## WHAT TO DO
Begin with the first line of the entries below. Copy each line exactly, stopping after the one that contains "def Obligations.CallPushesItsOwnAddress : Prop".

-=-=-

/-- R262, R237: after a reset and a load of an image at 0x200, the core is running and fetches the image's first word,
high byte first, at the entry point. -/
def Obligations.BootFetchesTheImage : Prop :=
  ∀ (s : State) hi lo rest, ∃ t u, hostStep .reset s = .next t ∧ hostStep (.load 0x200 (hi :: lo :: rest)) t = .next u ∧
    u.pc.toNat = 0x200 ∧ u.wait = none ∧ u.fetchWord.toNat = hi.toNat * 256 + lo.toNat

/-! ### SYS, unrecognized words, control transfer -/

/-- R118: `SYS`, whatever its `NNN`, and every other unrecognized word advance `PC` by 2 and do nothing else. -/
def Obligations.SysAndUnrecognizedAreNoOps : Prop :=
  (∀ s, ∃ t, exec .unrecognized s = .next t ∧ pcPlus 2 s t ∧ sameBut [] s t) ∧
  (∀ nnn, nnn ≠ 0x0E0#12 → nnn ≠ 0x0EE#12 → decode (encodeA 0x0#4 nnn) = .unrecognized) ∧
  (∀ w s, decode w = .unrecognized → ∃ t, execWord w s = .next t ∧ pcPlus 2 s t ∧ sameBut [] s t)

/-- R130: `RET` takes the slot below `SP`, modulo 16, goes 2 past the address it holds, and does not clear it. -/
def Obligations.RetReturnsPastTheCall : Prop :=
  ∀ s, ∃ t, exec .ret s = .next t ∧ (t.sp.toNat : Int) = ((s.sp.toNat : Int) - 1) % 16 ∧
    t.pc.toNat = ((s.slot t.sp).toNat + 2) % 65536 ∧ (∀ j, t.slot j = s.slot j) ∧ sameBut [.callStack] s t

/-- R133: `CALL` stores its own address in the free slot, moves `SP` up modulo 16 and goes to `NNN`. `SP` is at most 15
in every reachable state (`StepKeepsInvariant`). -/
def Obligations.CallPushesItsOwnAddress : Prop :=
  ∀ nnn (s : State), s.sp.toNat ≤ 15 →
    ∃ t, exec (.call nnn) s = .next t ∧ t.slot s.sp = s.pc ∧ t.sp.toNat = (s.sp.toNat + 1) % 16 ∧
      t.pc.toNat = nnn.toNat ∧ (∀ j, j.toNat ≤ 15 → j ≠ s.sp → t.slot j = s.slot j) ∧ sameBut [.callStack] s t

/-- R26: up to 16 nested calls unwind exactly: after them and as many returns `SP` is back and `PC` is 2 past the first
call. -/
def Obligations.SixteenCallsUnwind : Prop :=
  ∀ (targets : List Addr) (s : State), s.sp.toNat ≤ 15 → 0 < targets.length → targets.length ≤ 16 →
    ∃ t, execSeq (targets.map Instr.call ++ List.replicate targets.length Instr.ret) s = .next t ∧
      t.sp = s.sp ∧ pcPlus 2 s t

/-- R131 and R132: the new `PC` is `NNN`, or `NNN + V[0]`, not reduced to 12 bits. -/
def Obligations.JumpsSetPc : Prop :=
  (∀ nnn s, ∃ t, exec (.jp nnn) s = .next t ∧ t.pc.toNat = nnn.toNat ∧ sameBut [] s t) ∧
  (∀ nnn s, ∃ t, exec (.jpV0 nnn) s = .next t ∧ t.pc.toNat = nnn.toNat + (s.reg 0x0#4).toNat ∧ sameBut [] s t)

/-- R134 to R137: plus 4 if the condition holds, else plus 2. -/
def Obligations.SkipsCompareRegisters : Prop :=
  (∀ x kk s, ∃ t, exec (.seImm x kk) s = .next t ∧ pcSkip (s.reg x = kk) s t ∧ sameBut [] s t) ∧
  (∀ x kk s, ∃ t, exec (.sneImm x kk) s = .next t ∧ pcSkip (s.reg x ≠ kk) s t ∧ sameBut [] s t) ∧
  (∀ x y s, ∃ t, exec (.seReg x y) s = .next t ∧ pcSkip (s.reg x = s.reg y) s t ∧ sameBut [] s t) ∧
  (∀ x y s, ∃ t, exec (.sneReg x y) s = .next t ∧ pcSkip (s.reg x ≠ s.reg y) s t ∧ sameBut [] s t)

/-! ### Loads, arithmetic, logic, shifts, RND -/

/-- R151 and R152. -/
def Obligations.LoadsCopyTheirOperand : Prop :=
  (∀ x kk s, ∃ t, exec (.ldImm x kk) s = .next t ∧ t.reg x = kk ∧ pcPlus 2 s t ∧ sameRegsBut [x] s t ∧
    sameBut [.registers] s t) ∧
  (∀ x y s, ∃ t, exec (.ldReg x y) s = .next t ∧ t.reg x = s.reg y ∧ pcPlus 2 s t ∧ sameRegsBut [x] s t ∧
    sameBut [.registers] s t)

/-- R153: an 8-bit wrapping add that writes no flag. -/
def Obligations.AddImmediateWrapsWithoutFlag : Prop :=
  ∀ x kk s, ∃ t, exec (.addImm x kk) s = .next t ∧ (t.reg x).toNat = ((s.reg x).toNat + kk.toNat) % 256 ∧
    pcPlus 2 s t ∧ sameRegsBut [x] s t ∧ sameBut [.registers] s t

/-- R154 to R156: bit by bit, no flag. -/
def Obligations.LogicIsBitwiseWithoutFlag : Prop :=
  (∀ x y s, ∃ t, exec (.orReg x y) s = .next t ∧
    (∀ j, (t.reg x).getLsbD j = ((s.reg x).getLsbD j || (s.reg y).getLsbD j)) ∧
    pcPlus 2 s t ∧ sameRegsBut [x] s t ∧ sameBut [.registers] s t) ∧
  (∀ x y s, ∃ t, exec (.andReg x y) s = .next t ∧
    (∀ j, (t.reg x).getLsbD j = ((s.reg x).getLsbD j && (s.reg y).getLsbD j)) ∧
    pcPlus 2 s t ∧ sameRegsBut [x] s t ∧ sameBut [.registers] s t) ∧
  (∀ x y s, ∃ t, exec (.xorReg x y) s = .next t ∧
    (∀ j, (t.reg x).getLsbD j = ((s.reg x).getLsbD j ^^ (s.reg y).getLsbD j)) ∧
    pcPlus 2 s t ∧ sameRegsBut [x] s t ∧ sameBut [.registers] s t)

/-- R157 (and R117 for `X = 15`, decision D6): the low 8 bits of the sum, and the carry in `V[15]`, written last. -/
def Obligations.AddRegistersSetsCarry : Prop :=
  ∀ x y s, ∃ t, exec (.addReg x y) s = .next t ∧
    (x ≠ 15#4 → (t.reg x).toNat = ((s.reg x).toNat + (s.reg y).toNat) % 256) ∧
    (t.reg 15#4).toNat = (if (s.reg x).toNat + (s.reg y).toNat > 255 then 1 else 0) ∧
    pcPlus 2 s t ∧ sameRegsBut [x, 15#4] s t ∧ sameBut [.registers] s t

/-- R158 and R159: the wrapped difference (for `SUBN` by decision D3), and 1 in `V[15]` when the minuend is strictly
greater, written last. -/
def Obligations.SubtractionsSetStrictFlag : Prop :=
  (∀ x y s, ∃ t, exec (.sub x y) s = .next t ∧
    (x ≠ 15#4 → ((t.reg x).toNat : Int) = (((s.reg x).toNat : Int) - (s.reg y).toNat) % 256) ∧
    (t.reg 15#4).toNat = (if (s.reg x).toNat > (s.reg y).toNat then 1 else 0) ∧
    pcPlus 2 s t ∧ sameRegsBut [x, 15#4] s t ∧ sameBut [.registers] s t) ∧
  (∀ x y s, ∃ t, exec (.subn x y) s = .next t ∧
    (x ≠ 15#4 → ((t.reg x).toNat : Int) = (((s.reg y).toNat : Int) - (s.reg x).toNat) % 256) ∧
    (t.reg 15#4).toNat = (if (s.reg y).toNat > (s.reg x).toNat then 1 else 0) ∧
    pcPlus 2 s t ∧ sameRegsBut [x, 15#4] s t ∧ sameBut [.registers] s t)

/-- R160 and R161: shifts by one in place, `V[Y]` unused (decision D7), the bit shifted out in `V[15]`, written last. -/
def Obligations.ShiftsMoveOneBitIntoFlag : Prop :=
  (∀ x y s, ∃ t, exec (.shr x y) s = .next t ∧
    (x ≠ 15#4 → (t.reg x).toNat = (s.reg x).toNat / 2) ∧ (t.reg 15#4).toNat = (s.reg x).toNat % 2 ∧
    pcPlus 2 s t ∧ sameRegsBut [x, 15#4] s t ∧ sameBut [.registers] s t) ∧
  (∀ x y s, ∃ t, exec (.shl x y) s = .next t ∧
    (x ≠ 15#4 → (t.reg x).toNat = (s.reg x).toNat * 2 % 256) ∧ (t.reg 15#4).toNat = (s.reg x).toNat / 128 ∧
    pcPlus 2 s t ∧ sameRegsBut [x, 15#4] s t ∧ sameBut [.registers] s t)

/-- R163: the random byte AND the mask, whatever the byte is (`Config.rnd` is a free value, log 1); the next execution
takes another draw. -/
def Obligations.RndMasksTheRandomByte : Prop :=
  ∀ x kk (s : State), ∃ t, exec (.rnd x kk) s = .next t ∧
    (∀ j, (t.reg x).getLsbD j = ((Config.rnd s.draws).getLsbD j && kk.getLsbD j)) ∧ t.draws = s.draws + 1 ∧
    pcPlus 2 s t ∧ sameRegsBut [x] s t ∧ sameBut [.registers, .randomDraws] s t

/-! ### Display -/

/-- R180: all pixels 0; `REDRAW` and `V[15]` are not changed. -/
def Obligations.ClsClearsEveryPixel : Prop :=
  ∀ s, ∃ t, exec .cls s = .next t ∧ (∀ x y, t.pixel x y = false) ∧ pcPlus 2 s t ∧ sameBut [.display] s t

/-- R181: every pixel of the screen on which a set bit of the sprite falls is toggled and no other pixel is; `V[15]` is
1 exactly when one of them was lit; `REDRAW` is set. Coordinates are true sums, so nothing wraps. -/
def Obligations.DrwTogglesTheSpritesPixels : Prop :=
  ∀ x y n s, ∃ t, exec (.drw x y n) s = .next t ∧
    (∀ p q, p ≤ 63 → q ≤ 31 → t.pixel p q = (s.pixel p q ^^ s.spriteBit x y n p q)) ∧
    ((t.reg 15#4).toNat = 1 ↔ ∃ p q, p ≤ 63 ∧ q ≤ 31 ∧ s.spriteBit x y n p q = true ∧ s.pixel p q = true) ∧
    ((t.reg 15#4).toNat = 0 ∨ (t.reg 15#4).toNat = 1) ∧ t.redraw = true ∧ pcPlus 2 s t ∧
    sameRegsBut [15#4] s t ∧ sameBut [.display, .registers, .redrawFlag] s t

/-- R182: the same sprite drawn twice at the same place restores the display, and the second draw reports a collision
exactly when a set bit of the sprite falls on a pixel that was not lit before the first draw: the first draw lit it and
the second turns it off. The origin is not in the flag register, so that it stays. -/
def Obligations.DrawingTwiceRestores : Prop :=
  ∀ (x y n : Nibble) (s : State), x ≠ 15#4 → y ≠ 15#4 →
    ∃ t, execSeq [.drw x y n, .drw x y n] s = .next t ∧ (∀ p q, t.pixel p q = s.pixel p q) ∧
      ((t.reg 15#4).toNat = 1 ↔ ∃ p q, p ≤ 63 ∧ q ≤ 31 ∧ s.spriteBit x y n p q = true ∧ s.pixel p q = false)

/-! ### Keys and timers -/

/-- R190 and R191: the key is the value of `V[X]`; a value above 15 reads as not pressed (decision D10). -/
def Obligations.KeySkipsTestTheNamedKey : Prop :=
  (∀ x s, ∃ t, exec (.skp x) s = .next t ∧
    pcSkip ((s.reg x).toNat ≤ 15 ∧ s.keyDown (BitVec.ofNat 4 (s.reg x).toNat) = true) s t ∧ sameBut [] s t) ∧
  (∀ x s, ∃ t, exec (.sknp x) s = .next t ∧
    pcSkip (¬ ((s.reg x).toNat ≤ 15 ∧ s.keyDown (BitVec.ofNat 4 (s.reg x).toNat) = true)) s t ∧ sameBut [] s t)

-=-=-

## SOLVED PROBLEM
/-- R262, R237: after a reset and a load of an image at 0x200, the core is running and fetches the image's first word,
high byte first, at the entry point. -/
def Obligations.BootFetchesTheImage : Prop :=
  ∀ (s : State) hi lo rest, ∃ t u, hostStep .reset s = .next t ∧ hostStep (.load 0x200 (hi :: lo :: rest)) t = .next u ∧
    u.pc.toNat = 0x200 ∧ u.wait = none ∧ u.fetchWord.toNat = hi.toNat * 256 + lo.toNat

/-! ### SYS, unrecognized words, control transfer -/

/-- R118: `SYS`, whatever its `NNN`, and every other unrecognized word advance `PC` by 2 and do nothing else. -/
def Obligations.SysAndUnrecognizedAreNoOps : Prop :=
  (∀ s, ∃ t, exec .unrecognized s = .next t ∧ pcPlus 2 s t ∧ sameBut [] s t) ∧
  (∀ nnn, nnn ≠ 0x0E0#12 → nnn ≠ 0x0EE#12 → decode (encodeA 0x0#4 nnn) = .unrecognized) ∧
  (∀ w s, decode w = .unrecognized → ∃ t, execWord w s = .next t ∧ pcPlus 2 s t ∧ sameBut [] s t)

/-- R130: `RET` takes the slot below `SP`, modulo 16, goes 2 past the address it holds, and does not clear it. -/
def Obligations.RetReturnsPastTheCall : Prop :=
  ∀ s, ∃ t, exec .ret s = .next t ∧ (t.sp.toNat : Int) = ((s.sp.toNat : Int) - 1) % 16 ∧
    t.pc.toNat = ((s.slot t.sp).toNat + 2) % 65536 ∧ (∀ j, t.slot j = s.slot j) ∧ sameBut [.callStack] s t

/-- R133: `CALL` stores its own address in the free slot, moves `SP` up modulo 16 and goes to `NNN`. `SP` is at most 15
in every reachable state (`StepKeepsInvariant`). -/
def Obligations.CallPushesItsOwnAddress : Prop :=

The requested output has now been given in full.